Saudis hold 'cross-dressing men'

Human rights activists are calling on Saudi Arabia to drop charges against 67 men arrested at a party for reportedly wearing women's clothes.

The arrests violate the basic rights of privacy and freedom of expression, according to the New York-based organisation Human Rights Watch.

Most of the men detained were Filipinos and the Philippine embassy says they have since been released.

But they face charges of imitating women, and possession of alcohol.

The affair came to light in a Saudi newspaper, al-Riyadh, which said those arrested were celebrating the Independence Day of the Philippines at a private party in the Saudi capital on 13 June.

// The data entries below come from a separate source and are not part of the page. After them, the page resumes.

/-- PAUSE_REPEAT: QUANTA/2 quanta have passed since the last PAUSE and back-pressure lasts. -/
def execPauseRepeat (p : Fin 10) (s : State) : Out State :=
  if (s.inOf p.val).bp && s.rb Fx.MAC_PAUSE_TX_EN p.val then .next (s.pause p.val (s.rf Fx.MAC_PAUSE_QUANTA p.val))
  else .next s

/-! ### Link state (R200 to R203) -/

/-- R202: discard every frame in the class queues of an output but the one on the wire. -/
def State.flushPort (s : State) (p : Nat) : State :=
  (List.range 8).foldl (fun s c =>
    ((s.outOf p).queue c).foldl (fun s e =>
      let onWire := match (s.outOf p).cur with | some x => x.fid == e.fid | none => false
      if onWire then s
      else
        let s1 := s.outUpd p fun o =>
          { o with preempted := o.preempted.bind fun x => if x.fid == e.fid then none else some x }
        (s1.mcnt p 33).dequeue e.fid p c (.unsent 0x05)) s) s

/-- A frame being received is ended and counted in RX_FCS_ERR (R200) (DEDUCED, log entry 192). -/
def State.endRx (s : State) (p : Nat) (part : Option (List Byte)) : State :=
  match part with
  | none => s
  | some d =>
    let s1 := s.mcnt p 14
    match (s.inOf p).rx with
    | some (some fid) => ((s1.icnt p 4).inUpd p fun x => { x with rx := none }).badEnd fid d false
    | _ => s1.inUpd p fun x => { x with rx := none }

/-- What is known of a frame being received: the bytes held of an admitted one (DESIGN CHOICE, log entry 194). -/
def State.rxPart (s : State) (p : Nat) : Option (List Byte) :=
  match (s.inOf p).rx with
  | none => none
  | some none => some []
  | some (some fid) => some (match s.frameOf fid with | some f => f.data | none => [])

/-- LINK falls on P0 to P9: a frame being received is ended, DOWN, LINK_CHANGE and the flush of R202; acquisition goes on
(DEDUCED, log entry 192). -/
def State.linkDown (s : State) (p : Nat) : State :=
  let s0 := s.endRx p (s.rxPart p)
  let s1 := s0.macUpd p fun m =>
    { m with link := false, rate := 0, half := false, retraining := false, txLpi := false, rxLpi := false, waking := false,
             pauseHeld := false, pauseQuanta := 0, pauseDue := [], backoff := false, collisions := 0, retry := none }
  let s2 := (s1.bump Fx.MAC_LINK_CNT_DOWN 1 p).linkChange p
  let s3 := s2.outUpd p fun o => { o with verify := 0, verifyTx := 0 }
  if s3.rb Fx.MAC_LINK_CFG_FLUSH_DOWN p then s3.flushPort p else s3

/-- A retrain begins (R200). -/
def State.retrainStart (s : State) (p : Nat) (part : Option (List Byte)) : State :=
  if s.portLink p && !(s.macOf p).loop && !(s.macOf p).retraining then
    (s.macUpd p fun m => { m with retraining := true }).endRx p part
  else s

/-- SERDES_SIGNAL_LOSS, with the bytes of a frame being received. -/
def execSerdesSignalLoss (p : Fin 10) (part : Option (List Byte)) (s : State) : Out State :=
  .next (s.retrainStart p.val part)

/-- RETRAIN_TIMEOUT. -/
def execRetrainTimeout (p : Fin 10) (s : State) : Out State :=
  if (s.macOf p.val).retraining then .next (s.linkDown p.val) else .next s

/-- R124: a link that comes up starts the verification of preemption. -/
def State.verifyStart (s : State) (p : Nat) : State :=
  if s.rb Fx.CFL_FP_CFG_EN p && !s.rb Fx.CFL_FP_CFG_VERIFY_DIS p then
    (s.outUpd p fun o => { o with verify := 2, verifyTx := 1 }).emit (.verify p)
  else s

/-- R177, R178: the link can come up at this rate and duplex: the mode has the rate, and SPEED and DUPLEX leave it. -/
def State.linkFits (s : State) (p rate : Nat) (half : Bool) : Bool :=
  let mode := s.rf Fx.MAC_CFG_MODE p
  let speed := s.rf Fx.MAC_CFG_SPEED p
  let rated :=
    if mode == 0 then decide (1 ≤ rate) && decide (rate ≤ 3)
    else if mode == 5 then decide (1 ≤ rate) && decide (rate ≤ 6)
    else (mode == 1 && rate == 3) || (mode == 2 && rate == 4) || (mode == 3 && rate == 5) || (mode == 4 && rate == 6)
  rated && (speed == 0 || speed == rate)
    && (if half then mode == 0 && decide (2 ≤ p) && decide (rate ≤ 2) && (speed == 0 || s.rb Fx.MAC_CFG_DUPLEX p)
        else !s.rb Fx.MAC_CFG_DUPLEX p)

/-- LINK_UP: a retrain ends in time, or acquisition succeeds with this rate and duplex. -/
def execLinkUp (p : Fin 10) (rate : Fin 7) (half : Bool) (s : State) : Out State :=
  let q := p.val
  let m := s.macOf q
  if !s.variant.hasPort q || m.loop then .next s
  else if m.retraining then
    .next (((((s.macUpd q fun m => { m with retraining := false }).bump Fx.MAC_LINK_CNT_RETRAIN_OK 1 q).tlog 0x11 1 q 0).sendDuePauses q).kick q)
  else if m.link || !s.linkFits q rate.val half || !s.rb Fx.MAC_CFG_EN q || !s.phyOn q then .next s
  else
    let s1 := s.macUpd q fun m => { m with link := true, rate := rate.val, half := half }
    .next (((s1.linkChange q).verifyStart q).kick q)

/-- PHY_LINK_DOWN: R201, in SGMII mode. -/
def execPhyLinkDown (p : Fin 10) (s : State) : Out State :=
  if (s.macOf p.val).link && !(s.macOf p.val).loop && s.rf Fx.MAC_CFG_MODE p.val == 0 then .next (s.linkDown p.val)
  else .next s

/-- The rate a port takes in internal loopback when it had no link: SPEED, else the rate of MODE; where MODE leaves it to
in-band status it is a free value among the rates of the mode (log entry 23). -/
def State.loopRate (s : State) (p : Nat) : Nat :=
  let sp := s.rf Fx.MAC_CFG_SPEED p
  if sp != 0 then sp
  else
    match s.rf Fx.MAC_CFG_MODE p with
    | 1 => 3
    | 2 => 4
    | 3 => 5
    | 4 => 6
    | 5 => 1 + s.freeVal.toNat % 6
    | 6 => 1
    | _ => 1 + s.freeVal.toNat % 3

/-- LOOP_ON acts (R203): line reception is ignored from here on (DEDUCED, log entry 111). -/
def State.loopOn (s : State) (p : Nat) : State :=
  let s0 := if (s.macOf p).loop then s else s.endRx p (s.rxPart p)
  if 10 ≤ p then s0.macUpd p fun m => { m with loop := true }
  else
    if (s.macOf p).link then s0.macUpd p fun m => { m with loop := true, retraining := false }
    else
      let r := s.loopRate p
      (s0.freeNext.macUpd p fun m => { m with loop := true, link := true, rate := r, retraining := false }).linkChange p

/-- LOOP_OFF acts: on P0 to P9 the link falls and is acquired again. -/
def State.loopOff (s : State) (p : Nat) : State :=
  if !(s.macOf p).loop then s
  else
    let s1 := s.macUpd p fun m => { m with loop := false }
    if p < 10 then s1.linkDown p else s1

/-- The actions of a write of MAC_CMD, with the bytes so far of a frame being received. -/
def State.macCmd (s : State) (p : Nat) (v : Word) (part : Option (List Byte)) : State :=
  let s1 := if bits v 0 0 = 1 then s.macUpd p fun m => { m with cnt := [] } else s
  let s2 := if bits v 1 1 = 1 then s1.loopOn p else s1
  let s3 := if bits v 2 2 = 1 then s2.loopOff p else s2
  if bits v 3 3 = 1 then s3.retrainStart p part else s3

/-- LOOP_ON. -/
def execLoopOn (m : Master) (p : Fin 14) (s : State) : Out State :=
  .next (s.cmdWrite m .MAC_CMD p 0 2#32 false fun s => s.macCmd p.val 2#32 none)

/-- LOOP_OFF. -/
def execLoopOff (m : Master) (p : Fin 14) (s : State) : Out State :=
  .next (s.cmdWrite m .MAC_CMD p 0 4#32 false fun s => s.macCmd p.val 4#32 none)

/-- RETRAIN: a manual retrain under R200, on P0 to P9. -/
def execRetrain (m : Master) (p : Fin 14) (part : Option (List Byte)) (s : State) : Out State :=
  .next (s.cmdWrite m .MAC_CMD p 0 8#32 false fun s => s.macCmd p.val 8#32 part)

/-! ### Counters (R204) -/

/-- CNT_CLR. -/
def execCntClr (m : Master) (p : Fin 14) (s : State) : Out State :=
  .next (s.cmdWrite m .MAC_CMD p 0 1#32 false fun s => s.macCmd p.val 1#32 none)

/-- Counter `j` of a port. -/
def Mac.count (m : Mac) (j : Nat) : Nat := sget 0 j m.cnt

/-- A read of the low word latches the high word. -/
def State.macCntLatch (s : State) (p j : Nat) : State :=
  s.macUpd p fun m => { m with cntLatch := sput 0 j (m.count j / 2 ^ 32) m.cntLatch }

/-- MAC_COUNTER_LOW_READ. -/
def execMacCounterLowRead (m : Master) (p : Fin 14) (j : Fin 35) (s : State) : Out State :=
  if !s.regDead .MAC_CNT_LO p j then
    .next ((s.emit (.readData m (RegId.addr .MAC_CNT_LO p j) 4 ((s.macOf p.val).count j.val % 2 ^ 32))).macCntLatch p.val j.val)
  else .next (s.emit (.readData m (RegId.addr .MAC_CNT_LO p j) 4 0))

end Sys2Proof.Machine
end

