-- ==== Sys2Proof/Machine/Engine.lean ====
section
/-!
DEFINITION. The meanings of the engine run time (spec/10): mailboxes and locks, the frame queues toward SP15, cluster
commands, halts and restarts, migration, and cores in and out of service.
-/
namespace Sys2Proof.Machine
open Sys2Proof

/-! ### Mailboxes (R362 to R367) -/

/-- The endpoints of a mailbox: 0 to 15 a cluster, 16 the host. -/
def State.mbxSnd (s : State) (m : Nat) : Nat := s.rf Fx.MBX_CFG_SND m
def State.mbxRcv (s : State) (m : Nat) : Nat := s.rf Fx.MBX_CFG_RCV m
def State.mbxEn (s : State) (m : Nat) : Bool := s.rb Fx.MBX_CFG_EN m

/-- AGE in microseconds on TB0, saturating. -/
def State.mbxAge (s : State) (m : Nat) : Nat :=
  match (s.mbxOf m).ageFrom with
  | some t => min ((s.tbNs 0 - t) / 1000) 0xFFFFFF
  | none => (s.mbxOf m).age

/-- MBX_STS. -/
def State.mbxSts (s : State) (m : Nat) : Word :=
  let x := s.mbxOf m
  BitVec.ofNat 32 (b2n x.valid * 2 ^ 31 + b2n x.coll * 2 ^ 30 + b2n x.ackValid * 2 ^ 29 + b2n x.ackColl * 2 ^ 28 + s.mbxAge m)

/-- R362: a send; MBX_NOTICE for the host (R366), line 11 with SOFT (R352). -/
def State.mbxSend (s : State) (m : Nat) (ptr : Word) (tag : Nat) : State :=
  let s1 := s.mbxUpd m fun x =>
    { x with ptr := ptr, tag := tag, valid := true, coll := x.valid, ageFrom := some (s.tbNs 0), age := 0 }
  if s.mbxRcv m = 16 then s1.post 5 0x50 m tag ptr.toNat
  else if s.rb Fx.MBX_CFG_SOFT m then s1.raiseLine (s.mbxRcv m) 11 else s1

/-- R363: a take. -/
def State.mbxTake (s : State) (m : Nat) : State := s.mbxUpd m fun x => { x with valid := false, coll := false }

/-- R364: an ACK; MBX_ACK for the host. -/
def State.mbxAck (s : State) (m code : Nat) : State :=
  let age := s.mbxAge m
  let s1 := s.mbxUpd m fun x => { x with code := code, ackValid := true, ackColl := x.ackValid, ageFrom := none, age := age }
  if s.mbxSnd m = 16 then s1.post 5 0x51 m code 0 else s1

/-- R364: the ACK is consumed. -/
def State.mbxConsume (s : State) (m : Nat) : State := s.mbxUpd m fun x => { x with ackValid := false, ackColl := false }

/-- A mailbox instruction where R348 permits it: ACCESS_FAULT INFO 0x0005 otherwise. -/
def mbxBody (_k : Nat) (ok : State → Nat → Bool) (act : State → Nat → Word → Eff) (s : State) (w : Word) : Eff :=
  let m := fIdx w
  if s.mbxEn m && ok s m then act s m w else .exc s ⟨2, 5, 0⟩

/-- The cluster sends on, or receives on, a mailbox. -/
def sendsOn (k : Nat) (s : State) (m : Nat) : Bool := s.mbxSnd m == k
def takesFrom (k : Nat) (s : State) (m : Nat) : Bool := s.mbxRcv m == k

/-- MBSEND: R325. -/
def execMbsend (k : Fin 16) (e : CoreEcc) (s : State) : Out State :=
  .next (s.core1 k e (64 * 0x15) (mbxBody k (sendsOn k) fun s m w =>
    .done ((s.mbxSend m (s.ra k w) (bits (s.rbv k w) 15 0)).setRd k w (BitVec.ofNat 32 (b2n (s.mbxOf m).valid)))))

/-- MBTAKE: R325, R363. -/
def execMbtake (k : Fin 16) (e : CoreEcc) (s : State) : Out State :=
  .next (s.core1 k e (64 * 0x15 + 1) (mbxBody k (takesFrom k) fun s m w =>
    let x := s.mbxOf m
    .done ((s.mbxTake m).ctxUpd k fun c =>
      { c.setReg (fRd w) (if x.valid then x.ptr else 0#32) with
        mbtag := if x.valid then BitVec.ofNat 32 (2 ^ 31 + b2n x.coll * 2 ^ 30 + x.tag) else 0#32 })))

/-- MBACK: R325. -/
def execMback (k : Fin 16) (e : CoreEcc) (s : State) : Out State :=
  .next (s.core1 k e (64 * 0x15 + 2) (mbxBody k (takesFrom k) fun s m w => .done (s.mbxAck m (bits (s.ra k w) 15 0))))

/-- MBACKR: R325. -/
def execMbackr (k : Fin 16) (e : CoreEcc) (s : State) : Out State :=
  .next (s.core1 k e (64 * 0x15 + 3) (mbxBody k (sendsOn k) fun s m w =>
    .done ((s.mbxConsume m).setRd k w (BitVec.ofNat 32 (b2n (s.mbxOf m).ackValid * 2 ^ 31 + (s.mbxOf m).code)))))

/-- MBSTAT: R325. -/
def execMbstat (k : Fin 16) (e : CoreEcc) (s : State) : Out State :=
  .next (s.core1 k e (64 * 0x15 + 4) (mbxBody k (fun s m => sendsOn k s m || takesFrom k s m) fun s m w =>
    .done (s.setRd k w (s.mbxSts m))))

Police are reported to have made the arrests after spotting "suspicious behaviour".

Further investigation is said to have revealed more women's clothing, cosmetics, and alcohol.

"If the police in Saudi Arabia can arrest people simply because they don't like their clothes, no-one is safe," Human Rights Watch said in a statement.

Raids

An official at the Philippine embassy said the men were set free after their respective work sponsors put up bail for them, but that charges remain.

Human Rights Watch says the Saudi authorities periodically raid gatherings at which men have allegedly worn female clothing.

It cites an example from 2005, when more than 100 men were arrested for "imitating women" and sentenced to jail terms and flogging.

On that occasion, those convicted were pardoned and released several months after their arrest.